Have you tried using some fixed filtrations insteaf of learnable filtrations

As suggested by Reviewer fBuZ, we consider using an MLP with randomly initialized and fixed parameters as the filtration function, named as TIP-F. The experimental results (see Table S2) on four benchmark datasets show that this kind of filtration is not as good as learnable filtrations in our method.

Reference for complexity analysis

The complexity analysis about persistent homology has been adequately discussed in [2, 3]. The bottleneck of PH computation is dominated by the complexity of sorting all edges, i.e. $\mathcal{O}(m \log m)$ , where $m$ is the numer of edges.

In the Q1 experiments, the filtration is learned during training or is it also fixed as for benchmarking?

In the Q1 experiments, the filtration is learned during training. We only keep a fixed filtration in the evaluation of topological similarity.

The limitations addressed are too simple.

We apologize for our inadequate discussions of the limitations. In addition to the limitations mentioned in our paper, we have found that our method lacks the ability to discriminate between graphs when the number of connected components is the only distinguishing factor. We provide empirical evidence (see Table S4) and analysis in our response to Reviewer 3dRY and will include this in our revised manuscript.

[1] Graph filtration learning. ICML 2020.
[2] Topological graph neural networks. ICLR 2022.
[3] Neural Persistence: A Complexity Measure for Deep Neural Networks Using Algebraic Topology. ICML 2019.

2024-08-10

Thank you very much for addressing all my comments.

However, I would need to see a revision of proof 4.1, as I still do not properly understand the proof. In abstract simplicial complexes, self-loops are not allowed (you work with sets, not multisets, so you cannot have an abstract simplicial complex with the multiset {{u, u}}).
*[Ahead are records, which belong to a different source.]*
-- ==== Sys2Proof/Laws/Adaptive.lean ====
section
/-! SUPPORT. The laws of the adaptive rescaler (46_adaptive.md R180, R181) and of the model at the start of a
session and after a symbol. -/

namespace Sys2Proof.Machine

theorem sessionModel_config {w : Word} {s : State} (ha : s.adaptive = true) (h : s.updateRange = 0) :
    sessionModel w s = .error ⟨.config, 0⟩ := by
  rw [sessionModel, if_pos ha, adaptStart, if_pos h]

theorem sessionModel_adaptive {w : Word} {s : State} (ha : s.adaptive = true) (h : s.updateRange ≠ 0) :
    sessionModel w s = .ok { s with
      counts := Table.fill 256 1, total := 0, cumulative := scaledTable s.p 0 (Table.fill 256 1),
      modelValid := true, runCount := 0 } := by
  rw [sessionModel, if_pos ha, adaptStart, if_neg h, uniformModel_eq]
  rfl

theorem sessionModel_static {w : Word} {s : State} (ha : s.adaptive = false) (h : s.modelValid = true) :
    sessionModel w s = .ok s := by
  simp [sessionModel, ha, h]

theorem sessionModel_invalid {w : Word} {s : State} (ha : s.adaptive = false) (h : s.modelValid = false) :
    sessionModel w s = .error ⟨.sequence, w.toNat⟩ := by
  simp [sessionModel, ha, h]

/-- Everything the start of a session can do (R150, R165, R180). -/
theorem sessionModel_cases (w : Word) (s : State) :
    (s.adaptive = true ∧ s.updateRange = 0 ∧ sessionModel w s = .error ⟨.config, 0⟩) ∨
    (s.adaptive = true ∧ s.updateRange ≠ 0 ∧ sessionModel w s = .ok { s with
      counts := Table.fill 256 1, total := 0, cumulative := scaledTable s.p 0 (Table.fill 256 1),
      modelValid := true, runCount := 0 }) ∨
    (s.adaptive = false ∧ s.modelValid = true ∧ sessionModel w s = .ok s) ∨
    (s.adaptive = false ∧ s.modelValid = false ∧ sessionModel w s = .error ⟨.sequence, w.toNat⟩) := by
  cases ha : s.adaptive with
  | true =>
    by_cases h : s.updateRange = 0
    · exact .inl ⟨rfl, h, sessionModel_config ha h⟩
    · refine .inr (.inl ⟨rfl, h, ?_⟩)
      rw [sessionModel_adaptive ha h, ha]
  | false =>
    cases h : s.modelValid with
    | true => exact .inr (.inr (.inl ⟨rfl, rfl, sessionModel_static ha h⟩))
    | false => exact .inr (.inr (.inr ⟨rfl, rfl, sessionModel_invalid ha h⟩))

theorem modelAfterSymbol_of {sym : Nat} {s m : State}
    (h : s.adaptive = false ∧ m = s ∨ s.adaptive = true ∧ adaptUpdate sym s = .ok m) :
    modelAfterSymbol sym s = .ok m := by
  rcases h with ⟨h1, rfl⟩ | ⟨h1, h2⟩ <;> simp [modelAfterSymbol, *]

theorem modelAfterSymbol_ok {sym : Nat} {s m : State} (h : modelAfterSymbol sym s = .ok m) :
    s.adaptive = false ∧ m = s ∨ s.adaptive = true ∧ adaptUpdate sym s = .ok m := by
  cases ha : s.adaptive with
  | true => exact .inr ⟨rfl, by simpa [modelAfterSymbol, ha] using h⟩
  | false =>
    rw [modelAfterSymbol, ha, if_neg (by decide)] at h
    cases h
    exact .inl ⟨rfl, rfl⟩

/-- Everything `AdaptUpdate(s)` can do (R181). -/
theorem adaptUpdate_cases (sym : Nat) (s : State) :
    (((s.counts.get sym).toNat = Config.wordMax ∨ s.total.toNat = Config.wordMax) ∧
      adaptUpdate sym s = .error ⟨.countOverflow, sym⟩) ∨
    ((s.counts.get sym).toNat ≠ Config.wordMax ∧ s.total.toNat ≠ Config.wordMax ∧
      ((s.runCount.toNat + 1 ≠ s.updateRange.toNat ∧ adaptUpdate sym s = .ok { s with
          counts := s.counts.set sym (s.counts.get sym + 1), total := s.total + 1,
          runCount := s.runCount + 1 }) ∨
        (s.runCount.toNat + 1 = s.updateRange.toNat ∧ adaptUpdate sym s = periodEnd { s with
          counts := s.counts.set sym (s.counts.get sym + 1), total := s.total + 1 }))) := by
  have hb : bumpCount sym s = { s with
      counts := s.counts.set sym (s.counts.get sym + 1), total := s.total + 1 } := by
    simp [bumpCount, BitVec.ofNat_add]
  unfold adaptUpdate
  by_cases h1 : (s.counts.get sym).toNat = Config.wordMax
  · exact .inl ⟨.inl h1, if_pos h1⟩
  · rw [if_neg h1]
    by_cases h2 : s.total.toNat = Config.wordMax
    · exact .inl ⟨.inr h2, if_pos h2⟩
    · rw [if_neg h2]
      refine .inr ⟨h1, h2, ?_⟩
      by_cases h3 : s.runCount.toNat + 1 = s.updateRange.toNat
      · exact .inr ⟨h3, by rw [if_pos h3, hb]⟩
      · refine .inl ⟨h3, ?_⟩
        rw [if_neg h3, hb]
        simp [BitVec.ofNat_add]

/-- A number below the largest word, plus one, as a register. -/
theorem toNat_add_one {w : Word} (h : w.toNat ≠ Config.wordMax) : (w + 1).toNat = w.toNat + 1 := by
  have := w.isLt
  unfold Config.wordMax at h
  rw [BitVec.toNat_add]
  show (w.toNat + 1) % 2 ^ 32 = _
  omega

/-- Everything the end of a period can do (R181). -/
theorem periodEnd_cases (s : State) :
    (one s.p < widthsBelow s.p s.total.toNat s.counts 256 ∧ periodEnd s =
      .error ⟨.modelSum, min (widthsBelow s.p s.total.toNat s.counts 256) Config.wordMax⟩) ∨
    (widthsBelow s.p s.total.toNat s.counts 256 ≤ one s.p ∧
      ((s.rangeClear = true ∧ periodEnd s = .ok { s with
          counts := Table.fill 256 1, total := 0, runCount := 0,
          cumulative := scaledTable s.p s.total.toNat s.counts, modelValid := true }) ∨
        (s.rangeClear = false ∧ periodEnd s = .ok { s with
          runCount := 0, cumulative := scaledTable s.p s.total.toNat s.counts, modelValid := true }))) := by
  unfold periodEnd
  rcases rescaleModel_cases s.total.toNat s with ⟨h, he⟩ | ⟨h, he⟩
  · exact .inl ⟨h, by rw [he]⟩
  · refine .inr ⟨h, ?_⟩
    rw [he]
    cases hr : s.rangeClear with
    | true => exact .inl ⟨rfl, by simp [clearCounts]⟩
    | false => exact .inr ⟨rfl, by simp⟩

theorem periodEnd_ok {s m : State} (h : periodEnd s = .ok m) :
    (s.rangeClear = true ∧ m = { s with
      counts := Table.fill 256 1, total := 0, runCount := 0,
      cumulative := scaledTable s.p s.total.toNat s.counts, modelValid := true }) ∨
    (s.rangeClear = false ∧ m = { s with
      runCount := 0, cumulative := scaledTable s.p s.total.toNat s.counts, modelValid := true }) := by
  rcases periodEnd_cases s with ⟨-, he⟩ | ⟨-, ⟨hr, he⟩ | ⟨hr, he⟩⟩
  · rw [he] at h
    cases h
  · rw [he] at h
    cases h
    exact .inl ⟨hr, rfl⟩
  · rw [he] at h
    cases h
    exact .inr ⟨hr, rfl⟩

/-- The model after a symbol is a function of the model and the schedule before it (46_adaptive.md R182). -/
theorem sameModel_modelAfterSymbol {sym : Nat} {e d m n : State} (h : SameModel e d)
    (he : modelAfterSymbol sym e = .ok m) (hd : modelAfterSymbol sym d = .ok n) : SameModel m n := by
  obtain ⟨h1, h2, h3, h4, h5, h6, h7, h8, h9, h10⟩ := h
  rcases modelAfterSymbol_ok he with ⟨ea, rfl⟩ | ⟨ea, eu⟩ <;>
    rcases modelAfterSymbol_ok hd with ⟨da, rfl⟩ | ⟨da, du⟩
  · exact ⟨h1, h2, h3, h4, h5, h6, h7, h8, h9, h10⟩
  · rw [h7, da] at ea; cases ea
  · rw [h7, da] at ea; cases ea
  · rcases adaptUpdate_cases sym e with ⟨-, x⟩ | ⟨-, -, ⟨r, x⟩ | ⟨r, x⟩⟩ <;>
      rcases adaptUpdate_cases sym d with ⟨-, y⟩ | ⟨-, -, ⟨q, y⟩ | ⟨q, y⟩⟩ <;>
      rw [x] at eu <;> rw [y] at du
    · cases eu
    · cases eu
    · cases eu
    · cases du
    · cases eu
      cases du
      exact ⟨h1, h2, by rw [h3], h4, by rw [h5], h6, h7, h8, h9, by rw [h10]⟩
    · rw [h10, h8] at r
      exact absurd q r
    · cases du
    · rw [h10, h8] at r
      exact absurd r q
    · rcases periodEnd_ok eu with ⟨r1, rfl⟩ | ⟨r1, rfl⟩ <;> rcases periodEnd_ok du with ⟨r2, rfl⟩ | ⟨r2, rfl⟩
      · exact ⟨h1, h2, rfl, by simp only [State.p, h1, h3, h5], rfl, rfl, h7, h8, h9, rfl⟩
      · rw [show e.rangeClear = true from r1, show d.rangeClear = false from r2] at h9
        cases h9
      · rw [show e.rangeClear = false from r1, show d.rangeClear = true from r2] at h9
        cases h9
      · exact ⟨h1, h2, by rw [h3], by simp only [State.p, h1, h3, h5], by rw [h5], rfl, h7, h8, h9, rfl⟩

end Sys2Proof.Machine
end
If you do not consider self-loops, then simply take two graphs containing one and two vertices, respectively. As there are no cycles, there are no points in the 1-persistence diagrams of both graphs, so the graphs are not distinguishable by 1-PH but they are by 1-WL. I think you also need dimension zero here, as in [37] (and then you can use the pairing lemma). Can you point to some references working with simplicial complexes where self-loops are admitted? This is definitely not standard.

Regarding the proof of Proposition 1, after carefully rereading it again, I see that you prove that the sum of features is the same, but how can you infer that the two pooled graphs are then the same?
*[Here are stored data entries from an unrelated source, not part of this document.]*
-- ==== Sys2Proof/Laws/Decode.lean ====
section
/-! SUPPORT. The laws of the encoding: the fields of a word, and the words that each row of the opcode map
spells. -/

namespace Sys2Proof

/-- A word is its fields, put together. -/
theorem word_of_fields (w : Word) :
    w.toNat = (opField w).toNat * 2 ^ 24 + (rsvField w).toNat * 2 ^ 8 + (imm8Field w).toNat := by
  have h : w.toNat < 2 ^ 32 := w.isLt
  simp only [opField, rsvField, imm8Field, BitVec.extractLsb'_toNat, Nat.shiftRight_eq_div_pow]
  omega

/-- `w & 0xFFFFFF00` keeps the fields `op` and `rsv`. -/
theorem and_mask_b (w : Word) : (w &&& 0xFFFFFF00).toNat = w.toNat / 2 ^ 8 * 2 ^ 8 := by
  have h : w &&& (0xFFFFFF00 : Word) = (w >>> 8) <<< 8 := by
    ext i hi
    simp only [BitVec.getElem_and, BitVec.getElem_shiftLeft]
    interval_cases i <;> simp
  rw [h, BitVec.toNat_shiftLeft, BitVec.toNat_ushiftRight, Nat.shiftLeft_eq, Nat.shiftRight_eq_div_pow]
  have := w.isLt
  omega

/-- `w & 0xFFFFFFFE` drops bit 0. -/
theorem and_mask_v (w : Word) : (w &&& 0xFFFFFFFE).toNat = w.toNat / 2 * 2 := by
  have h : w &&& (0xFFFFFFFE : Word) = (w >>> 1) <<< 1 := by
    ext i hi
    simp only [BitVec.getElem_and, BitVec.getElem_shiftLeft]
    interval_cases i <;> simp
  rw [h, BitVec.toNat_shiftLeft, BitVec.toNat_ushiftRight, Nat.shiftLeft_eq, Nat.shiftRight_eq_div_pow]
  have := w.isLt
  omega

theorem and_mask_n (w : Word) : w &&& 0xFFFFFFFF = w := by
  have : (0xFFFFFFFF : Word) = BitVec.allOnes 32 := by decide
  rw [this, BitVec.and_allOnes]

/-- A format-B row spells the 256 words above its `match` (R84). -/
theorem spells_b (m w : Word) (f : Byte → Instr) :
    OpcodeRow.spells ⟨m, 0xFFFFFF00, f⟩ w = true ↔ w.toNat / 2 ^ 8 * 2 ^ 8 = m.toNat := by
  rw [OpcodeRow.spells, beq_iff_eq, ← BitVec.toNat_inj, and_mask_b]

/-- A format-V row spells the two words above its `match` (R84). -/
theorem spells_v (m w : Word) (f : Byte → Instr) :
    OpcodeRow.spells ⟨m, 0xFFFFFFFE, f⟩ w = true ↔ w.toNat / 2 * 2 = m.toNat := by
  rw [OpcodeRow.spells, beq_iff_eq, ← BitVec.toNat_inj, and_mask_v]

/-- A format-N row spells its `match` (R84). -/
theorem spells_n (m w : Word) (f : Byte → Instr) :
    OpcodeRow.spells ⟨m, 0xFFFFFFFF, f⟩ w = true ↔ w.toNat = m.toNat := by
  rw [OpcodeRow.spells, beq_iff_eq, ← BitVec.toNat_inj, and_mask_n]

/-- The word of a command with an operand byte. -/
theorem toNat_or_byte (m : Word) (b : Byte) (h : m.toNat % 2 ^ 8 = 0) :
    (m ||| b.setWidth 32).toNat = m.toNat + b.toNat := by
  have hb : b.toNat < 2 ^ 8 := b.isLt
  rw [BitVec.toNat_or, BitVec.toNat_setWidth_of_le (by omega)]
  have hm : m.toNat = 2 ^ 8 * (m.toNat / 2 ^ 8) := by omega
  rw [hm, ← Nat.two_pow_add_eq_or_of_lt hb]

/-- Decoding is a matter of which row spells the word (R83). -/
theorem decode_eq_ok {w : Word} {i : Instr} (h : decode w = .ok i) :
    ∃ r ∈ opcodeMap, r.spells w = true ∧ i = r.build (imm8Field w) := by
  unfold decode at h
  split at h
  · rename_i r hr
    have := Except.ok.inj h
    exact ⟨r, List.mem_of_find?_eq_some hr, by simpa using List.find?_some hr, this.symm⟩
  · cases h

theorem decode_isError_iff (w : Word) :
    (∃ r, decode w = .error r) ↔ ∀ r ∈ opcodeMap, r.spells w = false := by
  unfold decode
  split
  · rename_i r hr
    constructor
    · rintro ⟨_, h⟩
      cases h
    · intro h
      have h1 := h r (List.mem_of_find?_eq_some hr)
      have h2 : r.spells w = true := by simpa using List.find?_some hr
      simp_all
  · rename_i hn
    constructor
    · intro _ r hr
      have := List.find?_eq_none.1 hn r hr
      simpa using this
    · intro _
      exact ⟨_, rfl⟩

/-- Every command as a term is well formed (R82: every operand value is legal). -/
theorem Instr.wf_all (i : Instr) : i.wf = true := by
  cases i with
  | setbit v => cases v <;> decide
  | _ => rfl

end Sys2Proof
end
These two results are not relevant to the content of the paper itself, but until I either completely understand them or they are removed, I'm afraid I cannot propose an acceptance of the paper. I'm lowering my score to 4 until these two comments are resolved. Sorry for the inconvenience, I thought these two errors were a problem of my own understanding, but now I'm not so sure.
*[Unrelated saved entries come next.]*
/-- `CONSTRUCT` establishes the invariants whatever the session and the fault were (40_session.md R100). -/
theorem inv_constructAt {q : Nat} {s u : State} (hs : Inv s) (h : constructAt q s = .ok u) : Inv u := by
  unfold constructAt Config.precMin Config.precMax at h
  split at h
  · cases h
  · cases h
    have hp : (constructState q s).p = q := by
      simp only [State.p, constructState_precision, BitVec.toNat_ofNat]
      exact Nat.mod_eq_of_lt (by omega)
    exact inv_outsideSession rfl hs.memory (fun _ => ⟨rfl, rfl⟩) (fun x => by cases x) (by omega)
      (fun _ i hi => one_le_get_ones hi) (fun x => by cases x)

/-- `MADD` does not wrap a count (41_model.md R111). -/
theorem one_le_get_addOccurrence {sym : Nat} {s u : State} (hc : ∀ i, i < 256 → 1 ≤ (s.counts.get i).toNat)
    (h : addOccurrence sym s = .ok u) : ∀ i, i < 256 → 1 ≤ (u.counts.get i).toNat := by
  intro i hi
  unfold addOccurrence Config.wordMax at h
  split at h
  · cases h
  · split at h <;> cases h
    have := hc i hi
    by_cases hsym : i = sym
    · subst hsym
      simp only [Table.get_set_same _ _ hi, BitVec.toNat_ofNat]
      rw [Nat.mod_eq_of_lt (by omega)]
      omega
    · rw [Table.get_set_other _ _ hsym]
      exact this

theorem inv_addOccurrence {sym : Nat} {s u : State} (hs : Inv s) (hph : s.phase = .idle)
    (h : addOccurrence sym s = .ok u) : Inv u := by
  have hc := one_le_get_addOccurrence (hs.counts (by simp [hph])) h
  unfold addOccurrence at h
  split at h
  · cases h
  · split at h <;> cases h
    exact hs.toIdle ⟨rfl, rfl, rfl, rfl, rfl⟩ hph hs.memory hc hs.table

theorem inv_rescaleModel {total : Nat} {s u : State} (hs : Inv s) (hph : s.phase = .idle)
    (h : rescaleModel total s = .ok u) : Inv u := by
  rcases rescaleModel_cases total s with ⟨-, he⟩ | ⟨htop, he⟩ <;> rw [he] at h <;> cases h
  exact hs.toIdle ⟨rfl, rfl, rfl, rfl, rfl⟩ hph hs.memory (hs.counts (by simp [hph]))
    fun _ => tableValid_scaledTable (p_le_31 s) htop

theorem inv_clearCounts {s : State} (hs : Inv s) (hph : s.phase = .idle) : Inv (clearCounts s) :=
  hs.toIdle ⟨rfl, rfl, rfl, rfl, rfl⟩ hph hs.memory (fun _ => one_le_get_ones) hs.table

/-- `END` leaves a session (40_session.md R101). -/
theorem inv_endSession {s : State} (hs : Inv s) (hph : s.phase ≠ .reset) :
    Inv { s with phase := .idle } :=
  hs.toIdle ⟨rfl, rfl, rfl, rfl, rfl⟩ rfl hs.memory (hs.counts hph) hs.table

/-! ### The interval at the start of a session and after a symbol -/

/-- `length = ONE - 1`, the interval at the start of a session (R150, R165). -/
theorem startLength_bounds {p : Nat} (hp : 3 ≤ p) (hp' : p ≤ 31) :
    (BitVec.ofNat 32 (one p - 1)).toNat = one p - 1 ∧ half p ≤ one p - 1 := by
  have h1 := one_le_of_p hp'
  have h2 := one_eq_two_half (p := p) (by omega)
  have h3 := half_pos p
  refine ⟨?_, by omega⟩
  rw [BitVec.toNat_ofNat, Nat.mod_eq_of_lt (by omega)]

theorem toNat_ofNat_of_lt_one {p n : Nat} (hp : p ≤ 31) (h : n < one p) :
    (BitVec.ofNat 32 n).toNat = n := by
  have := one_le_of_p hp
  rw [BitVec.toNat_ofNat, Nat.mod_eq_of_lt (by omega)]

theorem toNat_ofNat_of_le_capacity {s : State} {n : Nat} (h : n ≤ s.capacity) :
    (BitVec.ofNat 32 n).toNat = n := by
  have := capacity_le s
  rw [BitVec.toNat_ofNat, Nat.mod_eq_of_lt (by omega)]

/-- A `RenormEnc` that ends leaves a normalised interval, a base below `ONE` and a cursor within BS (R142). -/
theorem renormEnc_done_bounds {p cap nb nl cur nb' nl' cur' : Nat} {bs bs' : Memory} (hp : 1 ≤ p)
    (hw : bs.wf = true) (hc : cap ≤ 2 ^ 32) (hnb : nb < one p) (h1 : 1 ≤ nl) (hnl : nl < one p)
    (hcur : cur ≤ cap) (h : renormEnc p cap nb nl cur bs = .done (nb', nl', cur') bs') :
    nb' < one p ∧ half p ≤ nl' ∧ nl' ≤ one p - 1 ∧ cur' ≤ cap := by
  obtain ⟨t, htp, ht⟩ := renormSteps_exists (p := p) h1
  rcases Nat.lt_or_ge cap (cur + t) with hshort | hfit
  · obtain ⟨_, he, -⟩ := renormEnc_short hp hw hc hnb hnl ht htp hcur hshort
    rw [he] at h
    cases h
  · obtain ⟨_, he, -⟩ := renormEnc_fits hp hw hc hnb hnl ht htp hfit
    rw [he] at h
    cases h
    have := renormSteps_lt_one hp hnl ht
    exact ⟨Nat.mod_lt _ (one_pos p), ht.1, by omega, hfit⟩

/-- A `RenormDec` that ends leaves a normalised interval, a value below `ONE`, and moves the cursor within BS
(R144). -/
theorem renormDec_done_bounds {p cap v l cur v' l' cur' : Nat} {bs bs' : Memory} (hp : 1 ≤ p)
    (hv : v < one p) (hl : l < one p) (hcur : cur < cap)
    (h : renormDec p cap v l cur bs = .done (v', l', cur') bs') :
    v' < one p ∧ half p ≤ l' ∧ l' ≤ one p - 1 ∧ cur ≤ cur' ∧ cur' < cap := by
  obtain ⟨t, ht, rfl, rfl, hfit⟩ := renormDec_steps hp hl h
  rw [renormDec_fits hp hv hl ht hfit] at h
  cases h
  have := renormSteps_lt_one hp hl ht
  exact ⟨Nat.mod_lt _ (one_pos p), ht.1, by omega, by omega, by omega⟩

/-! ### The session commands -/

/-- `ENC_INIT` establishes the invariants of an encode session (44_encoder.md R150). -/
theorem inv_encInitStaged {s u : State} (hs : Inv s) (hf : s.fault = false) (hph : s.phase = .idle)
    (h : encInitStaged s = .ok u) : Inv u := by
  unfold encInitStaged at h
  cases hm : sessionModel (encode .encInit) s with
  | error r => rw [hm] at h; cases h
  | ok m =>
    rw [hm] at h
    cases h
    have ho := onlyModel_sessionModel hm
    obtain ⟨hp, hb, hmf, hmc, hmi⟩ := ho.keepsSetup
    obtain ⟨hcounts, htable, hvalid, hsum, hrun⟩ := modelInv_sessionModel hs hph hm
    obtain ⟨hlen, hhalf⟩ := startLength_bounds hs.precision.1 hs.precision.2
    refine hs.toSession hf ⟨hp, hb, hmf, hmc, hmi⟩ ?_ ⟨hcounts, htable, hvalid, hsum, hrun⟩ ?_ ?_ ?_
    · exact (congrArg Memory.wf ho.bs).trans hs.memory
    · exact ⟨hhalf.trans_eq hlen.symm, hlen.le⟩
    · exact fun _ => ⟨one_pos s.p, Nat.zero_le _⟩
    · exact fun x => by cases x

/-- The interval of a symbol over a valid table lies inside the current one (43_interval_engine.md R139). -/
theorem highBound_le {s : State} (ht : TableValid s.p s.cumulative) {sym : Nat} (hsym : sym < 256) :
    highBound sym s ≤ s.length.toNat := scale_le _ _ (ht.le_one (by omega))

/-- A completed `ENCODE` keeps the invariants of its session (44_encoder.md R151). -/
theorem inv_encodeRun {sym : Nat} {s u : State} {bs : Memory} (hsym : sym < 256) (hs : Inv s)
    (hf : s.fault = false) (hph : s.phase = .enc) (h : encodeRun sym s = .done u bs) (hw : bs.wf = true) :
    Inv { u with bs := bs } := by
  obtain ⟨hlt, m, nb, nl, cur, bs1, hm, rfl, hcarry, hrenorm⟩ := encodeRun_done h
  have ho := onlyModel_modelAfterSymbol hm
  obtain ⟨hp, hb, hmf, hmc, hmi⟩ := ho.keepsSetup
  obtain ⟨hcounts, htable, hvalid, hsum, hrun⟩ :=
    modelInv_modelAfterSymbol hsym (modelInv_of_inv hs hf (.inl hph)) hm
  obtain ⟨hbase, -, hlen, hcur⟩ := hs.enc hf hph
  have hcap : s.capacity ≤ 2 ^ 32 := Nat.le_trans (capacity_le s) (by omega)
  have hw1 : bs1.wf = true := by
    have := keeps_carryIf hcap (narrowedBase sym s < s.base.toNat) s.bitCursor.toNat s.bs
    rw [hcarry] at this
    exact this.1 hs.memory
  have hhigh := highBound_le (hs.table (hs.model hf (.inl hph))) hsym
  have hone := one_pos s.p
  obtain ⟨hnb, hhalf, hnl, hcur'⟩ := renormEnc_done_bounds (by have := hs.precision.1; omega) hw1 hcap
    (Nat.mod_lt _ hone) (by omega) (by omega) hcur hrenorm
  have hp31 := hs.precision.2
  have enb := toNat_ofNat_of_lt_one hp31 hnb
  have enl := toNat_ofNat_of_lt_one hp31 (n := nl) (by omega)
  have ecur := toNat_ofNat_of_le_capacity hcur'
  refine hs.toSession hf ⟨hp, hb, hmf, hmc, hmi⟩ hw ⟨hcounts, htable, hvalid, hsum, hrun⟩ ?_ ?_ ?_
  · exact ⟨hhalf.trans_eq enl.symm, enl.trans_le hnl⟩
  · exact fun _ => ⟨enb.trans_lt hnb, ecur.trans_le hcur'⟩
  · exact fun hx => absurd (hx.symm.trans (ho.phase.trans hph)) (by decide)

/-- `FLUSH` leaves the session with the model as it was (44_encoder.md R152). -/
theorem inv_flushRun {s u : State} {bs : Memory} (hs : Inv s) (hph : s.phase = .enc)
    (h : flushRun s = .done u bs) (hw : bs.wf = true) : Inv { u with bs := bs } := by
  obtain ⟨nb, nl, cur, bs1, rfl, -, -⟩ := flushRun_done h
  exact hs.toIdle ⟨rfl, rfl, rfl, rfl, rfl⟩ rfl hw (hs.counts (by simp [hph])) hs.table

/-- A fill that ends has read `p` bits within BS (45_decoder.md R165). -/
theorem fillValue_done {s : State} {v : Nat} {bs : Memory}
    (hv : fillValue s.capacity s.p 0 0 s.bs = .done v bs) :
    s.p ≤ s.capacity ∧ v < one s.p := by
  rcases Nat.lt_or_ge (8 * s.bsSize.toNat) s.p with hshort | hfit
  · rw [fillValue_none hshort] at hv
    cases hv
  · rw [fillValue_all hfit] at hv
    cases hv
    exact ⟨hfit, bitsFrom_lt _ _ _⟩

/-- `DEC_INIT` establishes the invariants of a decode session (45_decoder.md R165). -/
theorem inv_decInitRun {s u : State} {bs : Memory} (hs : Inv s) (hf : s.fault = false)
    (hph : s.phase = .idle) (h : decInitRun s = .done u bs) (hw : bs.wf = true) : Inv { u with bs := bs } := by
  obtain ⟨m, v, hm, hfill, rfl⟩ := decInitRun_done h
  have ho := onlyModel_sessionModel hm
  obtain ⟨hp, hb, hmf, hmc, hmi⟩ := ho.keepsSetup
  obtain ⟨hcounts, htable, hvalid, hsum, hrun⟩ := modelInv_sessionModel hs hph hm
  obtain ⟨hp3, hp31⟩ := hs.precision
  obtain ⟨hlen, hhalf⟩ := startLength_bounds hp3 hp31
  obtain ⟨hroom, hv⟩ := fillValue_done hfill
  have ev := toNat_ofNat_of_lt_one hp31 hv
  have ecur := toNat_ofNat_of_le_capacity (s := s) (n := s.p - 1) (by omega)
  refine hs.toSession hf ⟨hp, hb, hmf, hmc, hmi⟩ hw ⟨hcounts, htable, hvalid, hsum, hrun⟩ ?_ ?_ ?_
  · exact ⟨hhalf.trans_eq hlen.symm, hlen.le⟩
  · exact fun x => by cases x
  · exact fun _ => ⟨ev.trans_lt hv, ecur.ge, ecur.trans_lt (by omega)⟩

/-- A completed `DECODE` keeps the invariants of its session (R167). -/
theorem inv_decodeRun {s u : State} {bs : Memory} (hs : Inv s) (hf : s.fault = false)
    (hph : s.phase = .dec) (h : decodeRun s = .done u bs) (hw : bs.wf = true) : Inv { u with bs := bs } := by
  obtain ⟨f, v, l, cur, m, hfound, hrenorm, hm, rfl⟩ := decodeRun_done h
  have htab := hs.table (hs.model hf (.inr hph))
  obtain ⟨hval, -, hlen, hcur1, hcur2⟩ := hs.dec hf hph
  rcases search_cases htab with ⟨-, he⟩ | ⟨sym, hsym, hlow, hhigh, he⟩ <;> rw [he] at hfound <;> cases hfound
  have ho := onlyModel_modelAfterSymbol hm
  obtain ⟨hp, hb, hmf, hmc, hmi⟩ := ho.keepsSetup
  obtain ⟨hcounts, htable, hvalid, hsum, hrun⟩ :=
    modelInv_modelAfterSymbol hsym (modelInv_of_inv hs hf (.inr hph)) hm
  have hle : scaledBound s (sym + 1) ≤ s.length.toNat := scale_le _ _ (htab.le_one (by omega))
  have hone := one_pos s.p
  obtain ⟨hv, hhalf, hl, hmono, hcur'⟩ := renormDec_done_bounds (by have := hs.precision.1; omega)
    (by dsimp only; omega) (by dsimp only; omega) hcur2 hrenorm
  have hp31 := hs.precision.2
  have ev := toNat_ofNat_of_lt_one hp31 hv
  have el := toNat_ofNat_of_lt_one hp31 (n := l) (by omega)
  have ecur := toNat_ofNat_of_le_capacity hcur'.le
  refine hs.toSession hf ⟨hp, hb, hmf, hmc, hmi⟩ hw ⟨hcounts, htable, hvalid, hsum, hrun⟩ ?_ ?_ ?_
  · exact ⟨hhalf.trans_eq el.symm, el.trans_le hl⟩
  · exact fun hx => absurd (hx.symm.trans (ho.phase.trans hph)) (by decide)
  · exact fun _ => ⟨ev.trans_lt hv, (hcur1.trans hmono).trans_eq ecur.symm, ecur.trans_lt hcur'⟩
评论- Thanks to Reviewer TU8V and some extra clarification

2024-08-11

Q: In abstract simplicial complexes, self-loops are not allowed.

Thank you for pointing out our inaccurate description. We acknowledge that standard simplicial complex does not consider self-loops. In our method, we are not trying to modify the computation process of PH to make it adapt to graphs with self-loops. We simply augment the 1-dimensional persistence diagrams by puting the self-loops on the diagonal of persistence diagrams obtained by standard PH. Therefore, the principles of simplicial complex and PH are not destroied.

We apologize for our unclear descriptions about this part. In our revised manuscript, we will term the self-loop augmented 1-dimensional persistence diagram as $\mathcal{\tilde{D}}_1$ , and make clear descriptions such that readers can be aware that $\mathcal{\tilde{D}}_1 = \mathcal{D}_1 + \mathrm{self loops}$ rather than $\mathcal{\tilde{D}}_1 = ph(G+\mathrm{self loops})$ .

Q: I would need to see a revision of proof 4.1

We provide a proof sketch of Theorem 4.1. We first assume the existence of a sequence of WL labels and show how to construct a filtration function $f$ from this. Consider nodes $u$ and $u'$ are nodes with unique count in $\mathcal{G}$ and $\mathcal{G'}$ , then our filtration is constructed such that their filtration values $f(u)$ and $f(u')$ are unique and different. Consider all three cases: (1) $u$ and $u'$ are both in cycles; (2) $u$ and $u'$ are both not in cycles; (3) one of $u$ and $u'$ is in cycles and the other is not. For all the cases, $f(u)$ and $f(u')$ will be revealed in their respective persistence diagrams. Since $f(u)$ and $f(u')$ are unique and different, we can use the persistence diagrams to distinguish the two graphs.

We apologize for our unclear proof of the theorem. Note that in the three cases considered above, self-loops and cycles are still considered separately. Therefore, our proof of Theorem 4.1 is based on the self-loop augmented 1-dimensional persistence diagram, which is still within the scope of abstract simplicial complex. In our revised manuscript, we will first give a proof sketch, and then reorganize our proof into several steps for better clarity.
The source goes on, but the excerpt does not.